Team III Gene Prediction Group
Group Members - Pallavi Misra, Sonali Gupta, Ahish Sujay, Jie Zhou, Cheng Sheng-Yi
Introduction
Gene prediction is the process of identifying the regions of genomic DNA that encode genes which primarily include protein-coding and non-coding genes. Gene prediction is an important process that aids in the identification of fundamental and essential elements of the genome.
With the overall goal to investigate a foodborne outbreak caused by a prokaryotic organism, our team developed a pipeline for the prediction of coding and non-coding genes in prokaryotes.
Our final objective was to carry out a thorough and exhaustive prediction of all coding and non-coding genes of the 50 assembled genomes provided by the Genome Assembly team.
In prokaryotic genomes, DNA sequences that encode proteins are transcribed into mRNA, and then RNA is usually translated directly into proteins without significant modification. They have a higher gene density in comparison to eukaryotes.
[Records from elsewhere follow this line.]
-- ==== Sys2Proof/Machine/Forward.lean ====
section
/-! DEFINITION. Commands that reach the module otherwise than from its own rings: forwarded by the Headstock (R343, R344), kept
while the management pair restarted (R403), or recreated from the twin (R357, R469); and the block's own time. -/

namespace Sys2Proof.Machine

open Sys2Proof

/-- What a command does when it executes on this module, by its own rule. A staging arrives here only from the Headstock. -/
def runCmd : HostCmd → Ticket → State → State
  | .portConfigure b => portConfigureBody b
  | .ingestOpen b => ingestOpenBody b
  | .ingestClose k a => ingestCloseBody k a
  | .ingestCounters k => ingestCountersBody k
  | .proxyOpen b => proxyOpenBody b
  | .proxyClose k => proxyCloseBody k
  | .decodeAttach b => decodeAttachBody b
  | .decodeDetach k a => decodeDetachBody k a
  | .decodePolicy k p c => decodePolicyBody k p c
  | .decodeStatus k => decodeStatusBody k
  | .decodeSelftest p => decodeSelftestBody p
  | .ledgerDefine b => ledgerDefineBody b
  | .ledgerSet b => ledgerSetBody b
  | .ledgerDelete k => ledgerDeleteBody k
  | .ledgerWithdraw k w => ledgerWithdrawBody k w
  | .ledgerVouch b => ledgerVouchBody b
  | .ledgerVouchBatch n l => ledgerVouchBatchBody n l
  | .ledgerTest k t => ledgerTestBody k t
  | .ledgerProbe k e f g => ledgerProbeBody k e f g
  | .ledgerRead f n => ledgerReadBody f n
  | .surfaceRegister b => surfaceRegisterBody b
  | .surfaceUpload b => surfaceUploadBody b
  | .surfaceRetire k => surfaceRetireBody k
  | .surfaceRead b => surfaceReadBody b
  | .scalerLoad n l => scalerLoadBody n l
  | .scalerRead n => scalerReadBody n
  | .writeback b => writebackBody b
  | .composeSelftest p => composeSelftestBody p
  | .composeStatus h => composeStatusBody h
  | .headStatus h => headStatusBody h
  | .headSinkRead h => headSinkReadBody h
  | .headSinkPower h p => headSinkPowerBody h p
  | .headAux b => headAuxBody b
  | .egressPortConfigure b => egressPortConfigureBody b
  | .tailstockGlyphLoad f n g => tailstockGlyphLoadBody f n g
  | .calipersRead h => calipersReadBody h
  | .tailstockStatus h => tailstockStatusBody h
  | .verdictRead n => verdictReadBody n
  | .holdRead h r => holdReadBody h r
  | .tailstockFontRead => tailstockFontReadBody
  | .recordStart b => recordStartBody b
  | .recordStop h a => recordStopBody h a
  | .recordStats h => recordStatsBody h
  | .recordForceIdr h => recordForceIdrBody h
  | .encodeSelftest p => encodeSelftestBody p
  | .overlayListLoad n l b => overlayListLoadBody n l b
  | .overlayListFree n => overlayListFreeBody n
  | .overlayFontLoad b => overlayFontLoadBody b
  | .overlayBind b => overlayBindBody b
  | .overlayUnbind k => overlayUnbindBody k
  | .overlayRun b => overlayRunBody b
  | .overlayStatus e => overlayStatusBody e
  | .nop => nopBody false
  | .eventRoute r a b => eventRouteBody r a b
  | .hostDetach => hostDetachBody
  | .txnBegin l m => txnBeginBody l m
  | .txnStage t p c n l => txnStageForwarded t p c n l
  | .txnValidate t n => txnValidateBody t n
  | .txnCommit t a n => txnCommitBody t a n
  | .txnAbort t => txnAbortBody t
  | .txnStatus t n => txnStatusBody t n
  | .laneCounters l => laneCountersBody l
  | .laneTest l d f p => laneTestBody l d f p
  | .cascadeStatus => cascadeStatusBody
  | .cascadeRenumber i => cascadeRenumberBody i
  | .twinRole o => twinRoleBody o
  | .cascadeSleep => cascadeSleepBody
  | .cascadeWake => cascadeWakeBody
  | .memStatus => memStatusBody
  | .memRetrain c => memRetrainBody c
  | .memInject a n f => memInjectBody a n f
  | .gateFence m p => gateFenceBody m p
  | .gateFaultRead q => gateFaultReadBody q
  | .mbxPost r n m => mbxPostBody r n m
  | .mbxRead m => mbxReadBody m
  | .lockAcquire l => lockAcquireBody l
  | .lockRelease l => lockReleaseBody l
  | .mgmtStatus => mgmtStatusBody
  | .mgmtMaintenance e => mgmtMaintenanceBody e
  | .mgmtLogRead f n p => mgmtLogReadBody f n p
  | .mgmtReset => mgmtResetBody
  | .mgmtLadderTest n => mgmtLadderTestBody n
  | .updateStatus => updateStatusBody
  | .updateDistribute a m g => updateDistributeBody a m g
  | .updateActivate m t g => updateActivateBody m t g
  | .updateHitless h j => updateHitlessBody h j
  | .updateEngine a b => updateEngineBody a b
  | .updateConfirm => updateConfirmBody
  | .updateRevert b => updateRevertBody b
  | .updateCancel m => updateCancelBody m

/-! ## Forwarding (R343, R344) -/

/-- The ticket of a command that the Headstock at `origin` forwarded under a tag. -/
def forwardTicket (origin tag : Nat) (dmaOk : Bool) (c : HostCmd) : Ticket :=
  { kind := cmdKind c, ring := 0, index := 0, attn := false, attnErr := false, quiet := false, tag := tag, buf := 1, dmaOk := dmaOk,
    origin := some (origin, tag) }

/-- FORWARDED_COMMAND_RX (R343): the command counts among those in flight here, and beyond 256 completes with MODULE_QUEUE_FULL; else
it executes under this module's state. -/
def execForwardedCommandRx (origin tag : Nat) (dmaOk : Bool) (c : HostCmd) (s : State) : Host.Outcome State Fault Refusal :=
  .next
    (if s.module.mode = .off then s
     else
       let tk := forwardTicket origin tag dmaOk c
       if Config.maxInFlight ≤ s.queue.inFlight.length then complete tk 0x0200 [] s
       else runHere tk c (runCmd c) (s.modQueue fun q => { q with inFlight := q.inFlight ++ [tk] }))

/-- The answer of a module to its part of a distribution, an activation or a cancellation (R466, R467). -/
def partAnswer (kind pos status : Nat) (result : List Byte) (s : State) : State :=
  if kind = 0x0C01 then reportJob true pos (status = 0) s
  else if kind = 0x0C02 then reportJob false pos (status = 0 && (result.headD 0) != 0) s
  else s

/-- A forwarded command's own result: the host buffers that the command writes, then the completion with the forwarded flag and the
target's position; for NOP the round-trip time of the path, a measured value (R284, R292, R343). -/
def forwardedDone (tk : Ticket) (pos status : Nat) (result data : List Byte) (s : State) : State :=
  if status = 0 && !data.isEmpty && !tk.dmaOk then completeAs tk 0x0500 pos true [] s
  else
    let s := if status = 0 && !data.isEmpty then emit (.hostBytes tk.buf data) s else s
    if tk.kind = 0 && status = 0 then
      let r := draw s
      completeAs tk status pos true [it 8 r.1] r.2
    else completeAs tk status pos true (result.map fun b => it 1 b.toNat) s

/-- FORWARDED_RESULT_RX (R343, R344): the Headstock writes the host buffers and the completion; the result of a command taken by the
other module of the pair, before a handover, is told with FORWARD_RESULT. -/
def execForwardedResultRx (tag pos status : Nat) (result data : List Byte) (s : State) : Host.Outcome State Fault Refusal :=
  .next
    (if !mainUp s then s
     else
       match mapGet s.queue.forwards tag with
       | some (tk, _) =>
         let s := s.modQueue fun q => { q with forwards := mapDel q.forwards tag }
         if tk.kind = 0x0C01 || tk.kind = 0x0C02 || tk.kind = 0x0C07 then partAnswer tk.kind pos status result s
         else forwardedDone tk pos status result data s
       | none =>
         if s.cascade.headstock then
           let r := draw s
           raiseMod 0x0D87 [it 8 tag, it 2 (r.1 % 65536), it 2 status, it 1 pos] r.2
         else s)

/-! ## Host accesses that do not complete (R285) -/

/-- A command that ends early leaves everything that would have completed it. -/
def forgetTicket (tk : Ticket) (s : State) : State :=
  let other (t : Ticket) : Bool := !sameTicket t tk
  let s := s.modQueue fun q => { q with forwards := q.forwards.filter fun f => other f.2.1 }
  let s := s.modMgmt fun m => { m with waiting := m.waiting.filter fun w => other w.1 }
  let drop (x : Surface) : Surface :=
    { x with active := x.active.filter (fun a => other a.1), reading := x.reading.filter (fun a => other a.2.1), waiting := x.waiting.filter fun a => other a.1 }
  let s := s.modCompose fun c => { c with surfaces := c.surfaces.map fun p => (p.1, drop p.2) }
  let clear (t : Txn) : Txn := { t with ticket := t.ticket.filter other }
  s.modTxn fun t => { t with txns := t.txns.map fun p => (p.1, clear p.2) }

/-- HOST_COMPLETION_TIMEOUT (R285): an access of a command gets no completion for 50 ms; the command ends with HOST_DMA_ERROR. -/
def execHostCompletionTimeout (tag : Nat) (s : State) : Host.Outcome State Fault Refusal :=
  .next
    (match s.queue.inFlight.find? fun f => f.tag = tag && f.origin.isNone && f.buf != 0 with
     | some tk => complete tk 0x0500 [] (forgetTicket tk s)
     | none => s)

/-! ## The end of a restart of the pair (R403) -/

/-- MANAGEMENT_RESTART_COMPLETE (R403): the waiting commands of range 0x0Bxx are served, mailbox agent 0 serves again and queued
events go on; the log records the pair's start (R417). What the flash reads back then is a free value (R442). -/
def execManagementRestartComplete (s : State) : Host.Outcome State Fault Refusal :=
  .next
    (if s.mgmt.restarting then
      let l := s.mgmt.waiting
      let b := Config.restartFacts s.free
      let s := pairStarted b ((draw s).2.modMgmt fun m => { m with waiting := [] })
      drainEvents (l.foldl (fun s p => runHere p.1 p.2 (runCmd p.2) s) s)
    else s)

/-! ## Catching up (R357, R469) -/

/-- The ticket of an object that a catch-up recreates: of no ring, so that nothing is published for it. -/
def twinTicket (c : HostCmd) : Ticket :=
  { kind := cmdKind c, ring := 255, index := 0, attn := false, attnErr := false, quiet := true, tag := 0, buf := 1, dmaOk := true,
    origin := none }

/-- An object recreated from what the twin sent (R469, step 3). -/
def recreate (c : HostCmd) (s : State) : State :=
  let n := s.queue.cplDiscarded
  let r := s.host.resumable
  let s := runCmd c (twinTicket c) s
  let s := s.modQueue fun q => { q with retained := q.retained.filter fun x => x.ticket.ring != 255, cplDiscarded := n }
  s.modHost fun h => { h with resumable := r }

/-- The twin's registers taken over (R469, step 3). -/
def takeRegister (p : Nat × Word32) (s : State) : State :=
  if p.1 = 0x1000 || p.1 = 0x1014 then s else setReg { cls := 8, index := 0 } p.1 p.2 s

/-- CATCH_UP (R357): the twin's bank is checked and put in force at the first frame start of each group, or TWIN_ROLE tells that
a check failed. In a hitless update the twin's registers and objects come first (R469). -/
def execCatchUp (gen : Nat) (items : List Item) (objects : List HostCmd) (registers : List (Nat × Word32)) (s : State) :
    Host.Outcome State Fault Refusal :=
  .next
    (if s.cascade.catchingUp && s.cascade.role = .standby && s.cascade.twinUp && bankFree s then
      let s := if s.update.hitless.isSome then objects.foldl (fun s c => recreate c s) (registers.foldl (fun s p => takeRegister p s) s) else s
      let bank := items.foldl (stageItem 0) SceneBank.init
      if (validate s bank).isEmpty then
        let s := s.modScene fun c => { c with other := bank, otherUse := .staged }
        let s := writeStaged s
        let now := s.time.wall
        let frames := bank.groups.map fun p => (p.1, applyFrame s p.1 p.2 now)
        let s := frames.foldl (fun s p => createGroup now s p.1) s
        let s := swapScene frames false s
        let s := s.modScene fun c => { c with gen := gen, twinGen := gen, behind := false }
        hitlessCaughtUp (s.modCascade fun c => { c with catchingUp := false, caughtUp := true })
      else roleEvent s.cascade.role s.cascade.role 7 s
    else s)

/-! ## The block's own time -/

/-- The reads of surfaces that have read their last byte complete (R136). -/
def finishAllReads (s : State) : State :=
  s.compose.surfaces.foldl (fun s p => if p.2.reading.isEmpty then s else finishReads p.1 s) s

/-- The counters of wall time, elapsed time, Spindle time and the management pair count one nanosecond (R24, R349, R416); a Tailstock that
follows no beat, and is not the Headstock's, steers its Spindle counter (R350, R352). -/
def advanceTime (s : State) : State :=
  let s := if s.ts.powered then advanceWall s else s
  let s := s.modTime fun t =>
    { t with
      mono := t.mono + 1, spindle := if s.ts.powered then t.spindle + 1 else t.spindle,
      mgmtNs := if s.power.managementUp then t.mgmtNs + 1 else t.mgmtNs }
  if s.time.mono % 1000000 = 0 && s.ts.powered && !s.cascade.headstock && !s.cascade.onBeat then steerOwn s else s

/-- One nanosecond passes while no command waits: lines leave the Tailstock as it does, and reads of surfaces come to their end (R136, R203). -/
def tick (s : State) : State :=
  let s := advanceTime s
  let s := if s.ts.powered then advanceLines s else s
  if mainUp s then finishAllReads s else s

end Sys2Proof.Machine
end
There are two gene prediction methods - Homology methods and ab-initio methods. Homology-based gene prediction methods rely on extrinsic evidence and makes predictions by comparing with sequences of previously known genes. Homology-based approaches are helpful as they are used to validate ab-initio methods but are limited by existing knowledge, sometimes computationally expensive, and require an extensive and vast database as all genes are not expressed at the same time. Ab-initio gene prediction methods, on the other hand, rely on intrinsic evidence of the genome. These methods detect promoter sequences, start and stop codons and GC content to predict ORFs. The disadvantages of ab-initio methods are the high false-positive rate, no experimental verification and not robust as homology-based tools to name a few. The main algorithms used in various ab-initio tools are Hidden Markov Modelling (HMM), Interpolated Markov Modelling (IMM) and Dynamic Programming.
Initial Pipeline
Coding homology - Tools
BLAST
BLAST (Basic Local Alignment Search Tool) finds regions of similarity between two sequences by locating matches between them. Instead of comparing every residue against each other, BLAST uses short "word" segments to create alignment "seeds." which reduces the search space. BLAST then extends the alignment in both directions according to a threshold set by the user.
HMMER
HMMER is used for searching sequence databases for sequence homologs, and for making sequence alignments, using Hidden Markov Models (HMMs). It makes a profile HMM of the query that assigns a position-specific scoring system for substitution, insertions, and deletions. A profile HMM is a variant of an HMM relating specifically to biological sequences. Profile HMMs turn a multiple sequence alignment into a position-specific scoring system, which can be used to align sequences and search databases for remotely homologous sequences. It provides a formal probabilistic framework for sequence comparison and improves detection of remote homology by (i) enabling position-specific residue and gap scoring based on a query profile (ii) calculating the signal of homology-based on the more powerful ‘Forward/Backward’ HMM algorithm that computes not just one best-scoring alignment, but a sum of support over all possible alignments.
DIAMOND
Like BLAST, DIAMOND uses seed-and-extend paradigm. The algorithm first searches for matches of seeds (short stretches of the query sequence) in the reference database, and this is followed by an 'extend' phase that aims to compute a full alignment. What lends DIAMOND its speed is the use of double indexing, an approach that determines the list of all seeds and their locations in both the query and reference sequences. DIAMOND also optimizes its storing of seeds in memory efficient way.
Coding ab-initio - Tools
PRODIGAL
PRODIGAL (PROkaryotic DYnamic programming Gene-finding ALgorithm) scores individual ORFs using various features and scoring rules, and then performs dynamic programming on all pairs of start-and-stop triplets to find the maximum scoring path. The adopted features Prodigal includes are GC bias in first, second, and third positions of each codon, frequency of hexamers, ORF length, upstream sequence resembling ORF, etc. The connection of a start node to its corresponding stop node represents a gene, whereas the connection of a 3' end to a new 5' end represents intergenic space.
GLIMMER
GLIMMER(Gene Locator and Interpolated Markov ModelER) searches for long-ORFs and generates a training data set to which it trains all six Markov models of coding and non-coding DNA from zero to eight order. After calculating the probabilities from the above data, GLIMMER decides to either use fixed order Markov model or interpolated Markov model. Performed by program “build-imm”. a.If the no. observation > 400 = Fixed order Markov model b.If the no. observation < 400 = Interpolated Markov model Glimmer obtains score for every long-ORF generated and if score is greater than a certain threshold, GLIMMER predicts it as a gene. Performed by program “glimmer”.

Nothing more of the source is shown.